> Source material:
-- ==== Sys2Proof/Machine/Step.lean ====
section
/-!
DEFINITION. One step of the block: the command at the front of the queue, or one grain edge on an empty queue.
-/
namespace Sys2Proof.Machine

/-- Take the command at the front of the queue and run it with the queue's rest; on an empty queue one grain passes
(DESIGN CHOICE, log entry 3). -/
def step (s : State) : Host.Outcome State Fault Refusal :=
  match s.pending with
  | [] => .next s.idle
  | c :: rest => exec c { s with pending := rest }

/-- The state with the command that a table word spells put at the front of its queue; the table gives no row any bits,
so the state is unchanged (log entry 6). -/
def State.withFetchWord (s : State) (nbits w : Nat) : State :=
  match Sys2Proof.decodeTableWord nbits w with
  | some c => { s with pending := c :: s.pending }
  | none => s

end Sys2Proof.Machine
end

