/-- For a flight: PACKET_HOP with an empty path at an edge-ring stop delivers the packet to its agent and ends the
flight; a hop on an output that another input wins, or for which no flow-control condition holds, changes nothing;
the winner's hop without flipped bits moves the head and ends the round, in which every other contending injection
loses; flipped bits of one flit that correct move the head with the corrected flit and count in CORR at the
receiver; flipped bits that do not correct leave that flit to be replayed. LINK_REPLAY counts in RETRY; a failed
replay adds to the flit's failures, and the fourth takes the link down, sets the link's bit of LINK_DOWN and stages
kind 0x06 of class 3, after which no replay comes; once no flit waits the packet moves where it may.
LANDING_TOKEN_ARRIVE of 1 to 63 tokens that are under way takes them off the sideband and lowers its agent's
in-flight counter of that parity by as many, and no other field. What the source of kind 0x06 is for a stop that is
no gateway, and that a token's hops are within the command, are the model's choices (log entries 11, 42). -/
def Obligations.HopsMoveCorrectAndReplay : Prop :=
  ∀ (s : State),
    (∀ id e, s.net.flights.find? (fun f => f.id == id) = none →
      exec (.packetHop id e) s = .next s ∧ ∀ b, exec (.linkReplay id b) s = .next s) ∧
    (∀ id (f : Flight), s.net.flights.find? (fun f => f.id == id) = some f →
      (f.path = [] → f.bcast = none → 10000 ≤ f.target → ∀ e, ∃ t, exec (.packetHop id e) s = .next t ∧
        t.net.flights = s.net.flights.filter (fun g => g.id != f.id) ∧
        t.net.delivered = s.net.delivered ++ [⟨f.pkt.dest.toNat, f.pkt, 1088, 4, f.pkt.vc2 f.ctl⟩] ∧
        t = { s with net := { s.net with
          flights := t.net.flights, delivered := t.net.delivered, critical := t.net.critical } }) ∧
      (∀ b rest, f.path = b :: rest → s.bufLive b = true → s.winner b ≠ some f.id →
        ∀ e, exec (.packetHop id e) s = .next s) ∧
      (∀ b rest, f.path = b :: rest → s.bufLive b = true → s.winner b = some f.id →
        let r := s.round b f
        let g := { f with lost := 0 }
        exec (.packetHop id []) s = .next (r.moveTo g b rest) ∧
        (b.ring ≠ 3 → ∀ i x w n, i < f.pkt.words.length → x ≠ 0 →
          Ecc.decode (Ecc.encode (f.pkt.words.getD i 0) ^^^ x) = .corrected w n →
          exec (.packetHop id (List.replicate i 0 ++ [x])) s =
            .next ((r.linkCorrected b).moveTo { g with pkt := ofFlits (f.pkt.words.set i w), replay := [] } b rest)) ∧
        (b.ring ≠ 3 → ∀ i x, i < f.pkt.words.length → x ≠ 0 →
          Ecc.decode (Ecc.encode (f.pkt.words.getD i 0) ^^^ x) = .bad →
          exec (.packetHop id (List.replicate i 0 ++ [x])) s =
            .next (r.setFlight { g with pkt := ofFlits f.pkt.words, replay := [(i, 0)] })) ∧
        (∀ h ∈ s.contenders b, h.injects = true → h.id ≠ f.id →
          ∃ h' ∈ r.net.flights, h'.id = h.id ∧ h'.lost = min 32 (h.lost + 1))) ∧
      (∀ b rest i n more, f.path = b :: rest → f.replay = (i, n) :: more → b.ring ≠ 2 →
        let p := s.bufTile b
        let k := if b.ring = 3 then 4 else b.port
        let u := s.inc F.FOX_RT_CNT_RETRY 1 p
        (4 ≤ n → ∀ x, exec (.linkReplay id x) s = .next s) ∧
        (n < 4 → ∀ x, x ≠ 0 → Ecc.decode (Ecc.encode (f.pkt.words.getD i 0) ^^^ x) = .bad →
          ∃ t, exec (.linkReplay id x) s = .next t ∧
            t.rd F.FOX_RT_CNT_RETRY p = min (s.rd F.FOX_RT_CNT_RETRY p + 1) 65535 ∧
            t.net.flights = s.net.flights.map (fun g => if g.id = f.id then { f with replay := (i, n + 1) :: more } else g) ∧
            (n < 3 → t.rd F.FOX_RT_STAT_LINK_DOWN p = s.rd F.FOX_RT_STAT_LINK_DOWN p ∧ t.owl = s.owl) ∧
            (n = 3 → t.rd F.FOX_RT_STAT_LINK_DOWN p = (s.rd F.FOX_RT_STAT_LINK_DOWN p ||| 2 ^ k) % 32 ∧
              ∃ m ∈ t.owl.staged, m.src = p ∧ m.kind = 0x06) ∧
            t = { s with regs := t.regs, net := { s.net with flights := t.net.flights }, owl := t.owl } ∧
            OnlyWrites [F.FOX_RT_CNT_RETRY.key p 0, F.FOX_RT_STAT_LINK_DOWN.key p 0] s t) ∧
        (n < 4 → let g := { f with pkt := ofFlits (f.pkt.words.set i (f.pkt.words.getD i 0)), replay := more }
          exec (.linkReplay id 0) s =
            .next (if more = [] ∧ u.mayHop g b = true then u.moveTo g b rest else u.setFlight g)))) ∧
    (∀ b : Buf, b.ring ≠ 2 →
      (s.linkCorrected b).rd F.FOX_RT_CNT_CORR (s.bufTile b) = min (s.rd F.FOX_RT_CNT_CORR (s.bufTile b) + 1) 65535) ∧
    (∀ (a : BitVec 13) odd n, 1 ≤ n → n ≤ 63 →
      (s.tokensFor a.toNat odd < n → exec (.landingTokenArrive a odd n) s = .next s) ∧
      (n ≤ s.tokensFor a.toNat odd → countsInflight a.toNat = true →
        ∃ t, exec (.landingTokenArrive a odd n) s = .next t ∧
          t.rd (inflightFld a.toNat (b2n odd)) (inflightUnit a.toNat) =
            (s.rd (inflightFld a.toNat (b2n odd)) (inflightUnit a.toNat) - n) % 2 ^ 20 ∧
          t.tokensFor a.toNat odd = s.tokensFor a.toNat odd - n ∧
          t = { s with regs := t.regs, net := { s.net with tokens := t.net.tokens } } ∧
          OnlyWrites [(inflightFld a.toNat (b2n odd)).key (inflightUnit a.toNat) 0] s t))

/-- RACC_ARRIVE of a single-flit RACC at an awake, unfenced core that reproduces no journal: with d = 1 it joins the
landing port; with d from 2 to 16 and room in the Den it enters the Den and its token goes back; with the Den full
it lands late, LATE_CNT and OVF_CNT one higher; with another d it lands late with LATE_CNT one higher under carry,
and under shed only its token goes back, with SHED_CNT one higher. At a fenced core, and at an agent that is neither
a core nor Ash, it is dropped with its token, and at a gated or absent core it waits. No byte of memory changes. -/
def Obligations.OperationsLandWaitOrAreLate : Prop :=
  ∀ (s : State) (n : Nat) (k : Packet), k.op = 1 → k.len = 0 →
    (isCoreAgent n = true → s.awake n = false → exec (.raccArrive n k) s = .next s) ∧
    (isCoreAgent n = false → (s.agentOn n = false ∨ n = agAsh → exec (.raccArrive n k) s = .next s) ∧
      (s.agentOn n = true → n ≠ agAsh → ∃ t, exec (.raccArrive n k) s = .next t ∧
        t.net.tokens = (s.tokenFor (s.placeOf n) k).net.tokens ∧ t.cores = s.cores ∧ t.mem = s.mem)) ∧
    (isCoreAgent n = true → s.awake n = true → s.on F.CORE_STAT_FENCED n = true → ∃ t, exec (.raccArrive n k) s = .next t ∧
      t.net.tokens = (s.tokenFor (s.tileOf n) k).net.tokens ∧ t.cores = s.cores ∧ t.mem = s.mem) ∧
    (isCoreAgent n = true → s.awake n = true → s.on F.CORE_STAT_FENCED n = false → s.rd F.PAIR_STAT_PHASE ≠ 2 → s.mirroring = false →
      let d := s.ahead k.tag.toNat
      let c := s.cameIn n k
      ∃ t, exec (.raccArrive n k) s = .next t ∧ t.mem = s.mem ∧
        (∀ m, m ≠ n → t.core m = s.core m) ∧
        (d = 1 → (t.core n).landing = (s.core n).landing ++ [⟨k, false, c.1, c.2⟩] ∧ (t.core n).den = (s.core n).den ∧
          t.net.tokens = s.net.tokens ∧ t.rd F.CORE_OVL_CNT_LATE_CNT n = s.rd F.CORE_OVL_CNT_LATE_CNT n) ∧
        (2 ≤ d → d ≤ 16 → s.denFlits n + k.flits ≤ 256 →
          (t.core n).den = (s.core n).den ++ [⟨k, false, c.1, c.2⟩] ∧ (t.core n).landing = (s.core n).landing ∧
          t.net.tokens = (s.tokenFor (s.tileOf n) k).net.tokens) ∧
        (2 ≤ d → d ≤ 16 → 256 < s.denFlits n + k.flits →
          (t.core n).landing = (s.core n).landing ++ [⟨k, true, c.1, c.2⟩] ∧ (t.core n).den = (s.core n).den ∧
          t.rd F.CORE_OVL_CNT_LATE_CNT n = min (s.rd F.CORE_OVL_CNT_LATE_CNT n + 1) 65535 ∧
          t.rd F.FOX_DEN_STAT_OVF_CNT (s.tileOf n) = min (s.rd F.FOX_DEN_STAT_OVF_CNT (s.tileOf n) + 1) 16383 ∧
          t.net.tokens = s.net.tokens) ∧
        (d = 0 ∨ 17 ≤ d → s.on F.TIME_CTRL_POLICY = false →
          (t.core n).landing = (s.core n).landing ++ [⟨k, true, c.1, c.2⟩] ∧ t.net.tokens = s.net.tokens ∧
          t.rd F.CORE_OVL_CNT_LATE_CNT n = min (s.rd F.CORE_OVL_CNT_LATE_CNT n + 1) 65535) ∧
        (d = 0 ∨ 17 ≤ d → s.on F.TIME_CTRL_POLICY = true →
          (t.core n).landing = (s.core n).landing ∧
          t.rd F.CORE_OVL_CNT_SHED_CNT n = min (s.rd F.CORE_OVL_CNT_SHED_CNT n + 1) 65535 ∧
          t.net.tokens = (s.tokenFor (s.tileOf n) k).net.tokens))

/-- DEN_RELEASE of an unfenced core with an operation due takes it out of the Den ahead of arrivals and raises the
core's own in-flight counter of its tag's parity by one, and at a fenced core drops it; with nothing due it changes
nothing. SYN_ACCUMULATE takes the oldest Den release, which lowers that counter again, or when nothing else waits
the oldest arrival, whose token it sends back; an operation of a present tag on an axon at or above AXON_COUNT
counts in ROWS and NOAXON and changes no byte of memory. An addend to a landing accumulator in a clean word adds
modulo 2^32 to its own half and leaves the other half and every other byte. -/
def Obligations.LandedOperationsReachTheirRows : Prop :=
  ∀ (s : State) (n : Nat),
    (s.denDue n = none → exec (.denRelease n) s = .next s) ∧
    (∀ o, s.coreOn n = true → s.denDue n = some o → o.pkt.op = 1 →
      (s.on F.CORE_STAT_FENCED n = false →
        ∃ t, exec (.denRelease n) s = .next t ∧ (t.core n).den = dropFirst (fun x => x == o) (s.core n).den ∧
          (t.core n).denOut = (s.core n).denOut ++ [o] ∧
          t.rd (inflightFld n o.pkt.tag.toNat) (inflightUnit n) =
            (s.rd (inflightFld n o.pkt.tag.toNat) (inflightUnit n) + 1) % 2 ^ 20 ∧
          t = { s with regs := t.regs, cores := t.cores } ∧
          OnlyWrites [(inflightFld n o.pkt.tag.toNat).key (inflightUnit n) 0] s t) ∧
      (s.on F.CORE_STAT_FENCED n = true →
        ∃ t, exec (.denRelease n) s = .next t ∧ (t.core n).den = dropFirst (fun x => x == o) (s.core n).den ∧
          (t.core n).denOut = (s.core n).denOut ∧ t = { s with regs := t.regs, cores := t.cores } ∧
          OnlyWrites [F.FOX_PV_ERR_DROP_CNT.key (s.tileOf n) (5 * o.port + o.vc)] s t)) ∧
    (∀ o r, (s.core n).recv = [] → (s.core n).denOut = o :: r → o.carried = true ∨ s.ahead o.pkt.tag.toNat = 1 →
      s.rd F.SYN_AXON_CFG_AXON_COUNT n ≤ o.pkt.arg.toNat →
      ∃ t, exec (.synAccumulate n) s = .next t ∧ (t.core n).denOut = r ∧
        t.rd (inflightFld n o.pkt.tag.toNat) (inflightUnit n) =
          (s.rd (inflightFld n o.pkt.tag.toNat) (inflightUnit n) - 1) % 2 ^ 20 ∧
        t.net = s.net ∧ t.mem = s.mem ∧ t.flips = s.flips) ∧
    ((s.core n).recv = [] → (s.core n).denOut = [] → (s.core n).landing = [] →
      exec (.synAccumulate n) s = .next s) ∧
    (∀ k r carried p v, (s.core n).recv = [] → (s.core n).denOut = [] →
      (s.core n).landing = ⟨k, carried, p, v⟩ :: r → carried = true ∨ s.ahead k.tag.toNat = 1 →
      s.rd F.SYN_AXON_CFG_AXON_COUNT n ≤ k.arg.toNat →
      ∃ t, exec (.synAccumulate n) s = .next t ∧ (t.core n).landing = r ∧
        t.rd F.SYN_AXON_CNT_ROWS n = min (s.rd F.SYN_AXON_CNT_ROWS n + 1) (2 ^ 32 - 1) ∧
        t.rd F.SYN_AXON_CNT_NOAXON n = min (s.rd F.SYN_AXON_CNT_NOAXON n + 1) 65535 ∧
        t.net.tokens = (s.tokenFor (s.tileOf n) k).net.tokens ∧ t.mem = s.mem ∧ t.flips = s.flips) ∧
    (∀ b j (v : Int) d, s.landWord n b j < 32768 → s.decodeAt (sramAddr n (s.landWord n b j)) = .clean d →
      let t := (Port.addLand (Port.start s n) b j v).s
      let a := sramAddr n (s.landWord n b j)
      half (t.word a) (j % 2) = (half d (j % 2) + (BitVec.ofInt 32 v).toNat) % 2 ^ 32 ∧
      half (t.word a) (1 - j % 2) = half d (1 - j % 2) ∧
      ∀ x, (x < a ∨ a + 8 ≤ x) → t.byte x = s.byte x)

> What is required:
From the records above, retype only the lines starting at the line that contains "(t.core n).denOut = (s.core n).denOut ++" and ending at the line that contains "(∀ o r, (s.core", both included.

> Your response:
          (t.core n).denOut = (s.core n).denOut ++ [o] ∧
          t.rd (inflightFld n o.pkt.tag.toNat) (inflightUnit n) =
            (s.rd (inflightFld n o.pkt.tag.toNat) (inflightUnit n) + 1) % 2 ^ 20 ∧
          t = { s with regs := t.regs, cores := t.cores } ∧
          OnlyWrites [(inflightFld n o.pkt.tag.toNat).key (inflightUnit n) 0] s t) ∧
      (s.on F.CORE_STAT_FENCED n = true →
        ∃ t, exec (.denRelease n) s = .next t ∧ (t.core n).den = dropFirst (fun x => x == o) (s.core n).den ∧
          (t.core n).denOut = (s.core n).denOut ∧ t = { s with regs := t.regs, cores := t.cores } ∧
          OnlyWrites [F.FOX_PV_ERR_DROP_CNT.key (s.tileOf n) (5 * o.port + o.vc)] s t)) ∧
    (∀ o r, (s.core n).recv = [] → (s.core n).denOut = o :: r → o.carried = true ∨ s.ahead o.pkt.tag.toNat = 1 →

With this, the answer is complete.